Another Way to Budget for Home Expenses
If you want to have a more accurate picture of what you’re likely to spend on home maintenance in coming months and years, you should:
- Look at periodic home maintenance that you know needs to be done
- Look at the components of the home and guesstimate when they’ll need replacing
- Add a buffer for unexpected emergencies
Thinking about these things can help you have a good idea of how much you might need to save for home maintenance.
Typical Home Maintenance Expenses
There are certain home maintenance expenses you can count on like clockwork. Here’s a quick list of those expenses and what you can expect to pay for the average home (varies depending on what part of the country you’re in).
Servicing HVAC Systems
HVAC systems need maintenance to stay performing optimally for as long as possible. Filters should be replaced quarterly ($5 to $20) and both the air conditioning and the furnace should be serviced yearly (around $100 to $150 apiece).
If you live in an area with termites or other destructive insects, regular pest control is a good idea. (Varies widely depending on type of pest and frequency)
You probably need to fertilize, aerate, and maintain your lawn on a yearly basis. Much of this can be done yourself for a minimal cost if you want to. (Varies depending on frequency and your lawn’s needs)
Dirty fireplaces can damage the chimney and reroute smoke back into your home. This job costs around $200 to $300.
Power Washing Your House
Homes get all kinds of grime on the outside. Yearly power washing will keep it in tip-top shape (around $200).
Don’t neglect your gutters! Full gutters inhibit the flow of water and can damage your roof and encourage pests. Professional cleaning is around $150.
Garage Door Tune-Up
An annual garage door tune-up keeps it operating safely and quietly. This job costs $100 to $150.
For a complete list of home maintenance tasks you should do (many are ones that you don’t need to hire out), don’t miss this list.

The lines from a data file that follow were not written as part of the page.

-- ==== Sys2Proof/Machine/Layouts.lean ====
section
/-! DEFINITION. Byte layouts (chapter 11): fields, check sequences, messages out, bus frames, slot
records. -/

namespace Sys2Proof.Machine

/-! ### Fields -/

/-- A field of `n` bytes, most significant first. -/
def be : Nat → Nat → List Byte
  | 0, _ => []
  | n + 1, v => BitVec.ofNat 8 (v / 256 ^ n) :: be n v

/-- The value of a field sent most significant byte first. -/
def beNat (bs : List Byte) : Nat := bs.foldl (fun acc b => acc * 256 + b.toNat) 0

/-- The bytes `off` to `off + n - 1` of a body, as a figure. -/
def field (bs : List Byte) (off n : Nat) : Nat := beNat ((bs.drop off).take n)

/-- Zero bytes up to a length. -/
def padTo (n : Nat) (bs : List Byte) : List Byte := bs ++ List.replicate (n - bs.length) 0

def laneCode : Lane → Nat
  | .b => 1
  | .p => 2

/-- A lane field; any other value makes a message unparseable (chapter 11). -/
def laneOf (v : Nat) : Option Lane :=
  if v = 1 then some .b else if v = 2 then some .p else none

def yesNo (x : Bool) : Nat := if x then 1 else 0

/-- A yes or no field (chapter 11). -/
def yesNoOf (v : Nat) : Option Bool :=
  if v = 1 then some true else if v = 0 then some false else none

/-! ### Check sequences -/

/-- One bit into the register of the frame check sequence, least significant end first (R1). -/
def fcsBit (r : BitVec 32) (bit : Bool) : BitVec 32 :=
  if r.getLsbD 0 != bit then (r >>> 1) ^^^ 3988292384#32 else r >>> 1

def fcsByte (r : BitVec 32) (x : Byte) : BitVec 32 :=
  [0, 1, 2, 3, 4, 5, 6, 7].foldl (fun r i => fcsBit r (x.getLsbD i)) r

/-- The frame check sequence of R1. -/
def fcs (bs : List Byte) : BitVec 32 := ~~~(bs.foldl fcsByte (BitVec.allOnes 32))

/-- The four bytes of the frame check sequence, least significant first (R1). -/
def fcsBytes (bs : List Byte) : List Byte := (be 4 (fcs bs).toNat).reverse

/-- One bit into the register of the bus CRC, most significant end first (R121). -/
def crcBit (r : BitVec 16) (bit : Bool) : BitVec 16 :=
  if r.getLsbD 15 != bit then (r <<< 1) ^^^ 4129#16 else r <<< 1

def crcByte (r : BitVec 16) (x : Byte) : BitVec 16 :=
  [7, 6, 5, 4, 3, 2, 1, 0].foldl (fun r i => crcBit r (x.getLsbD i)) r

/-- The CRC of R121. -/
def crc (bs : List Byte) : BitVec 16 := bs.foldl crcByte 65535#16

/-! ### Codes (section 11.2) -/

def LaneState.code : LaneState → Nat
  | .idle => 0
  | .retiring => 1
  | .staging => 2
  | .ready => 3
  | .discarding => 4

def DiscardReason.code : DiscardReason → Nat
  | .noReason => 0
  | .content => 1
  | .digest => 2
  | .overtaken => 3
  | .revised => 4
  | .storeFull => 5
  | .aborted => 6

def ClockState.code : ClockState → Nat
  | .unset => 0
  | .locked => 1
  | .holdover => 2

def ResetCause.code : ResetCause → Nat
  | .cold => 1
  | .warm => 2

def SweepKind.code : SweepKind → Nat
  | .retire _ => 1
  | .undo _ => 2
  | .reclaim => 3
  | .clear => 4

def Presence.code : Presence → Nat
  | .vacant => 0
  | .seeking => 1
  | .settling => 2
  | .present => 3
  | .silent => 4

def DeliveryState.code : DeliveryState → Nat
  | .idle => 0
  | .opening => 1
  | .sending => 2
  | .closing => 3

/-! ### The uplink frame (R194) -/

def OutboundKind.code : OutboundKind → Nat
  | .answer => 5
  | .standing => 6
  | .alert => 7

/-- The envelope and body of a message. -/
def envelope (kind : Nat) (body : List Byte) : List Byte := be 1 kind ++ be 2 body.length ++ body

/-- The frame of an outbound message (R183, R194): addresses as recorded at placing, payload padded to
46 bytes, check sequence last. -/
def outboundFrame (m : OutboundMessage) : List Byte :=
  let front := be 6 m.gatewayMac.toNat ++ be 6 m.unitMac.toNat ++ be 2 m.etherType.toNat
    ++ padTo 46 (envelope m.kind.code m.body)
  front ++ fcsBytes front

/-! ### Products and slots -/

/-- The presence byte: 01h concession fare, 02h last service day, 04h transfer window. -/
def presenceByte (concession lastDay transfer : Option Nat) : Nat :=
  yesNo concession.isSome + 2 * yesNo lastDay.isSome + 4 * yesNo transfer.isSome

/-- A field present or taking no bytes. -/
def optField (n : Nat) : Option Nat → List Byte
  | some v => be n v
  | none => []

/-- A product record as sent in a BATCH (section 11.1). -/
def encodeRecord (r : ProductRecord) : List Byte :=
  be 2 r.code ++ be 1 (presenceByte r.concession r.lastDay r.transfer) ++ be 2 r.fare
    ++ be 2 r.firstDay ++ optField 2 r.concession ++ optField 2 r.lastDay ++ optField 1 r.transfer
    ++ be 1 r.zones.length ++ r.zones.flatMap (be 1)

/-- A zone list in four bytes, unused ones 0. -/
def encodeZones (zones : List Nat) : List Byte := padTo 4 (zones.flatMap (be 1))

/-- The fields of a slot record, without its padding. -/
def slotFields : Option Entry → List Byte
  | none => be 1 0
  | some (.block e) =>
      be 1 1 ++ be 7 e.token ++ be 1 e.priority.val ++ be 3 e.added ++ be 3 (e.removed.getD 0)
  | some (.head h) =>
      be 1 2 ++ be 2 h.code ++ be 1 (presenceByte h.concession h.lastDay h.transfer) ++ be 2 h.fare
        ++ be 2 (h.concession.getD 0) ++ be 2 h.firstDay ++ be 2 (h.lastDay.getD 0)
        ++ be 1 (h.transfer.getD 0) ++ be 1 h.zoneCount ++ encodeZones h.zones ++ be 3 h.added
        ++ be 3 (h.removed.getD 0) ++ be 2 (h.tail.getD 0)
  | some (.tail t) => be 1 3 ++ encodeZones t.zones ++ be 2 t.head

/-- The slot record of 26 bytes. -/
def encodeSlot (e : Option Entry) : List Byte := padTo 26 (slotFields e)

/-- A slot report of 28 bytes. -/
def encodeSlotReport (r : SlotReport) : List Byte := be 2 r.slot ++ encodeSlot r.entry

/-! ### Bus frames (section 11.4) -/

def encodeBatchItem : BatchItem → List Byte
  | .block token priority => be 7 token ++ be 1 priority.val
  | .product r => encodeRecord r

/-- The type byte of a frame. -/
def BusFrame.code : BusFrame → Nat
  | .poll => 1
  | .open .. => 2
  | .batch .. => 3
  | .close .. => 4
  | .switch .. => 5
  | .drop .. => 6

/-- The body of a frame. -/
def BusFrame.body : BusFrame → List Byte
  | .poll => []
  | .open l g count cutoff truncated =>
      be 1 (laneCode l) ++ be 3 g ++ be 2 count ++ be 1 cutoff ++ be 1 (yesNo truncated)
  | .batch l g number items =>
      be 1 (laneCode l) ++ be 3 g ++ be 2 number ++ be 1 items.length
        ++ items.flatMap encodeBatchItem
  | .close l g | .switch l g | .drop l g => be 1 (laneCode l) ++ be 3 g

/-- The bytes of a frame of the part: source 0, CRC last (R120, R121). -/
def busBytes (destination : Nat) (f : BusFrame) : List Byte :=
  let front := be 1 destination ++ be 1 0 ++ be 1 f.code ++ be 2 f.body.length ++ f.body
  front ++ be 2 (crc front).toNat

end Sys2Proof.Machine
end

Typical Replacement Times for Home Components
The National Association of Home Builders did this great study about the life expectancy for major parts of your home. When you know when something is likely to need replacing, it’s a lot easier to plan for it. Here are some of the highlights, but you should check out the full report for more details.
- Electric Range—13 years
- Gas Range—15 years
- Refrigerator—13 years
- Dishwasher—9 years
- Microwave—9 years
- Garbage Disposal—12 years
- Cabinets—50 years
- Concrete/Laminate/Cultured Marble Countertops—20 years
- Granite/Natural Stone Countertops—Life of the house
- Breakers—30 to 40 years
- Panels—60 to 70 years
- Wiring—70 to 100 years, but copper wiring will last the life of the house
- Carpet—8 to 10 years
- Linoleum—25 years
- Vinyl—50 years
- Wood/Marble/Granite—100 years with proper care
- Air Conditioning—10 to 15 years
- Furnace—15 to 20 years
- Heat Pump—15 to 20 years
- Tankless—20 years
- Electric/Gas—10 years
- Asphalt Shingles—20 years
- Fiber Cement Shingles—25 years
- Wood Shakes—30 years
- Slate/Copper/Clay—50 years
- Siding/Brick/Engineered Stone/Fiber Cement—Life of the house
- Aluminum—15 to 20 years
- Vinyl—20 to 40 years
- Wood—30 years, but much more with proper care
A Note About Home Emergencies
You can plan as well as you like, but there will always be unexpected home emergencies that nobody could have foreseen. Your toddler may flush a shoe down the toilet and causes a flood in your bathroom. Someone may hit a baseball through your large front window.
Setting aside a buffer of money for these unplanned expenses is really smart. It will alleviate some stress is an emergency situation and make it easier to cope with whatever is going on with your home.
There’s no guideline for how much to set aside for such expenses, so just choose an amount you feel comfortable with. Remember, anything is much better than nothing.